/-- A die barrier at which every member has arrived releases them all at once (R354). A saved context is a member where it is restored, from
then on. While its die is in a warm reset it releases nothing (R355). (DEDUCED, log 31) -/
def execBarrierRelease (launch : Nat) (die : BitVec 3) (b : BitVec 2) (s : State) : Host.Outcome State Fault Refusal :=
  let ms := s.members launch die.toNat
  if ms.isEmpty || !ms.all (fun p => p.2.2.arrivedAt b) || !(s.die die.toNat).admitted then .next s
  else
    let go (p : Nat × Ctx) : Nat × Ctx :=
      if p.2.launch = launch && dieOf (p.1 / 8) = die.toNat && p.2.arrivedAt b then (p.1, { p.2 with wait := .barDie b true true }) else p
    .next (ms.foldl (fun s p => s.refreshBays p.1 p.2.1) { s with ctxs := s.ctxs.map go })

/-! ### Monitors (R356, R357) -/

/-- Monitors armed at a unit: a stack, or the front die. -/
def State.monitorsAt (s : State) (unit : Nat) : Nat :=
  (s.ctxs.filter (fun p => match p.2.monitor with | .armed line => homeUnit (128 * line) = some unit | _ => false)).length

def execMon (d a : BitVec 6) (y : SX) (s : State) : Host.Outcome State Fault Refusal :=
  s.generator (.mon d a y) [a] [d] fun n slot x =>
    s.syncOp (.mon d a y) n slot x y.ann (x.gv a) 8 false fun s x p =>
      let v := s.homeRead p.pa 8
      let x := { x with monitor := .none }
      let s := s.setCtx n slot x
      let m : Monitor := match homeUnit p.pa with
        | none => .lost
        | some u => if s.monitorsAt u < (if u = 12 then 4096 else 1024) then .armed (lineOf p.pa) else .lost
      .retire (s.setCtx n slot { x.setG d (BitVec.ofNat 72 v) with monitor := m })

/-- MWAIT (R357). Its limit counts cycles of its cluster; one that has expired shows as a limit of 0 in the wait. -/
def execMwait (d a : BitVec 6) (s : State) : Host.Outcome State Fault Refusal :=
  s.generator (.mwait d a) [a] [d] fun n slot x =>
    let done (reason : Nat) : Gen := .retire (s.setCtx n slot { x.setG d (BitVec.ofNat 72 reason) with monitor := .none })
    let expired := match x.wait with | .mwait (some 0) => true | _ => false
    if expired then done 1
    else
      match x.monitor with
      | .fired => done 0
      | .lost => done 2
      | .none => done 3
      | .armed _ =>
        match x.wait with
        | .mwait t => .block s (.mwait t)
        | _ =>
          let lim := slice (x.gv a) 31 0
          .block s (.mwait (if lim = 0 then none else some ((s.cluster n).cycle.toNat + lim)))

/-- The limit of an MWAIT runs out before its monitor fires: the context becomes READY. -/
def execMwaitLimit (n : BitVec 5) (slot : BitVec 3) (s : State) : Host.Outcome State Fault Refusal :=
  match s.ctx? n.toNat slot.toNat with
  | none => .next s
  | some c =>
    match c.status, c.wait, c.monitor with
    | .blocked, .mwait (some t), .armed _ =>
      if t ≤ (s.cluster n.toNat).cycle.toNat && !c.halted then .next (s.setReady n.toNat slot.toNat { c with wait := .mwait (some 0) })
      else .next s
    | _, _, _ => .next s

/-! ### Watchpoints (R358 to R361) -/

/-- The failure value of WP.SET. -/
def wpFail (r : Nat) : W72 := BitVec.ofNat 72 (2 ^ 63 + r)

def execWpSet (d a : BitVec 6) (y : SX) (s : State) : Host.Outcome State Fault Refusal :=
  s.generator (.wpSet d a y) [a] [d] fun n slot x =>
    s.syncOp (.wpSet d a y) n slot x y.ann (x.gv a) 64 false fun s x p =>
      let (data, s) := s.readAt n none y.ann.sc p.pa 64 p.hint
      let r := toWords 8 (toBytes 64 data)
      let w1 := wordAt r 1
      let start : W72 := BitVec.ofNat 72 (slice w1 63 56 * 2 ^ 64 + (wordAt r 0).toNat)
      let words := slice w1 55 47 + 1
      let barge : W72 := BitVec.ofNat 72 (slice (wordAt r 5) 7 0 * 2 ^ 64 + (wordAt r 4).toNat)
      let answer (s : State) (v : W72) : Gen := .retire (s.modCtx n slot (fun c => c.setG d v))
      let valid := start.toNat % 8 = 0 && slice w1 45 0 = 0 && slice (wordAt r 5) 63 8 = 0 && wordAt r 6 = 0 && wordAt r 7 = 0
        && barge.toNat % 64 = 0 && decide (start.toNat % 4096 + 8 * words ≤ 4096)
      if !valid then answer s (wpFail 2)
      else
        s.memAddr (.wpSet d a y) n x barge 64 false fun s q =>
          if !s.ownOrder x.uid .gen x.key (placePart q.pa 64 q.ord) then .block s (.preds y.ann (some (q.pa, 64, q.ord)))
          else
            s.atHome n x barge q.pa 64 fun s =>
              s.carried n x barge y.ann (effScope q.pa y.ann.sc) (q.ord = 0) fun s =>
              let s := if q.ord = 0 then s.carryStrong x.uid .gen x.key (effScope q.pa y.ann.sc) else s
              let (bdata, s) := s.readAt n none y.ann.sc q.pa 64 q.hint
              let image := toWords 8 (toBytes 64 bdata)
              match s.xlate n x.ring start false (userOf x.uid 0) with
              | (.wait v, s) => .block s (.walk [v])
              | (.fail _, s) => answer s (wpFail 4)
              | (.place w, s) =>
                match homeUnit w.pa with
                | none => answer s (wpFail 4)
                | some u =>
                  if u = 12 then answer s (wpFail 4)
                  else if !s.bargeOk (s.partition x) image || bargeMode image ≠ 0 then answer s (wpFail 3)
                  else
                    match (List.range 64).find? (fun j => (tget s.watches (64 * u + j)).isNone) with
                    | none => answer s (wpFail 1)
                    | some j =>
                      let h := 64 * u + j
                      let wp : Watch := { id := s.nextId, launch := x.launch, start := start, pa := w.pa, words := words, once := bit w1 46, armed := true,
                                          value := wordAt r 2, mask := wordAt r 3, image := image }
                      answer { s with watches := tput s.watches h wp, nextId := s.nextId + 1 } (BitVec.ofNat 72 h)

def execWpClr (a : BitVec 6) (s : State) : Host.Outcome State Fault Refusal :=
  s.generator (.wpClr a) [a] [] fun _ _ x =>
    let h := slice (x.gv a) 9 0
    match tget s.watches h with
    | some w => if w.launch = x.launch then .retire { s with watches := tdel s.watches h } else .retire s
    | none => .retire s

/-! ### The cause of a blocked context clears (R122, R151) -/

/-- Whether what a context waits for has come. (DEDUCED, log 14) -/
def State.causeClear (s : State) (n slot : Nat) (x : Ctx) : Bool :=
  match x.wait with
  | .none => true
  | .regs r => !r.any (fun g => s.regState x g = .busy)
  | .slot f => (x.slot f).state ≠ .pending
  | .engineRoom => decide ((s.cmds.filter (fun c => c.cl = n && !c.ended)).length < 64)
  | .queueRoom => decide (x.queue.length < 4)
  | .stream m => decide (s.stream x.uid m.toNat < 1023)
  | .walk vs => !vs.any (fun v => s.walking (dieOf n) x.ring v)
  | .written => s.allStarted n slot
  | .allWritten => true
  | .counters mask lim => s.streamsBelow x.uid mask lim
  | .preds ann place => s.syncReady n slot x ann place
  | .fany m => (anyAnswer x m).isSome || (slotFault x .nop m).isSome
  | .fall m => (allAnswer x m).isSome || (slotFault x .nop m).isSome
  | .fffr m => (ffrAnswer x m).isSome || (slotFault x .nop m).isSome
  | .vote => match x.votes with | v :: _ => v.readable | [] => false
  | .capture id => !x.readsEntry n id
  | .barCl => s.quiet n slot x
  | .barDie _ arrived released => if arrived then released else s.quiet n slot x
  | .mwait _ => match x.monitor with | .armed _ => false | _ => true
  | .step => false
  | .stepDone => true
  | .taskend => s.idleCtx n slot x || (s.leftOver x .taskend).isSome || s.holds n x.launch slot
  | .flight acq fl since =>
    match s.flight? n x.launch fl.toNat with
    | none => true
    | some y =>
      !(y.away && y.uid ≠ x.uid) &&
        (y.st (if acq then y.acqIx else y.waitIx) = (if acq then .free else .full) && !s.aheadOf n x.launch slot acq fl since)
  | .owner fl => match s.flight? n x.launch fl.toNat with | none => true | some y => !y.away || y.uid = x.uid

/-- A BLOCKED context whose cause has cleared becomes READY; its instruction is executed again when it is picked. One that waited for step 1
of SWAIT has gone through it (R196). -/
def execContextUnblock (n : BitVec 5) (slot : BitVec 3) (s : State) : Host.Outcome State Fault Refusal :=
  match s.ctx? n.toNat slot.toNat with
  | none => .next s
  | some c =>
    if c.status = .blocked && !c.halted && s.causeClear n.toNat slot.toNat c then
      .next (s.setReady n.toNat slot.toNat { c with wait := if c.wait = .written then .allWritten else c.wait })
    else .next s

/-- The generator takes the context that has been READY longest into ISSUE (R202). -/
def execContextPick (n : BitVec 5) (s : State) : Host.Outcome State Fault Refusal :=
  let n := n.toNat
  let cs := s.clusterCtxs n
  if cs.any (fun p => p.2.status = .issue) then .next s
  else
    match minBy Ctx.turn (cs.filter (fun p => p.2.status = .ready && !p.2.halted)) with
    | none => .next s
    | some (slot, c) =>
      let s := s.setCtx n slot { c with status := .issue, since := s.now }
      .next (s.setCluster n { s.cluster n with switched := true })

/-- The watchdog (R169, R370): an instruction other than YIELD is next, and the count stands at the deadline. -/
def execWatchdog (n : BitVec 5) (s : State) : Host.Outcome State Fault Refusal :=
  match s.issuing n.toNat with
  | none => .next s
  | some (slot, c) =>
    let yields := match decode (s.codeBytes c.pc 16) with | .ok i => isYield i | .error _ => false
    if c.count = c.deadline && !c.halted && !yields then
      .next (s.stopCtx n.toNat slot none { cls := 0x10, where_ := c.pc, detail := BitVec.ofNat 64 c.deadline })
    else .next s

end Sys2Proof.Machine
end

## Activity
Exactly how many lines in the data above hold "setG"? State that number only.

## Written answer
3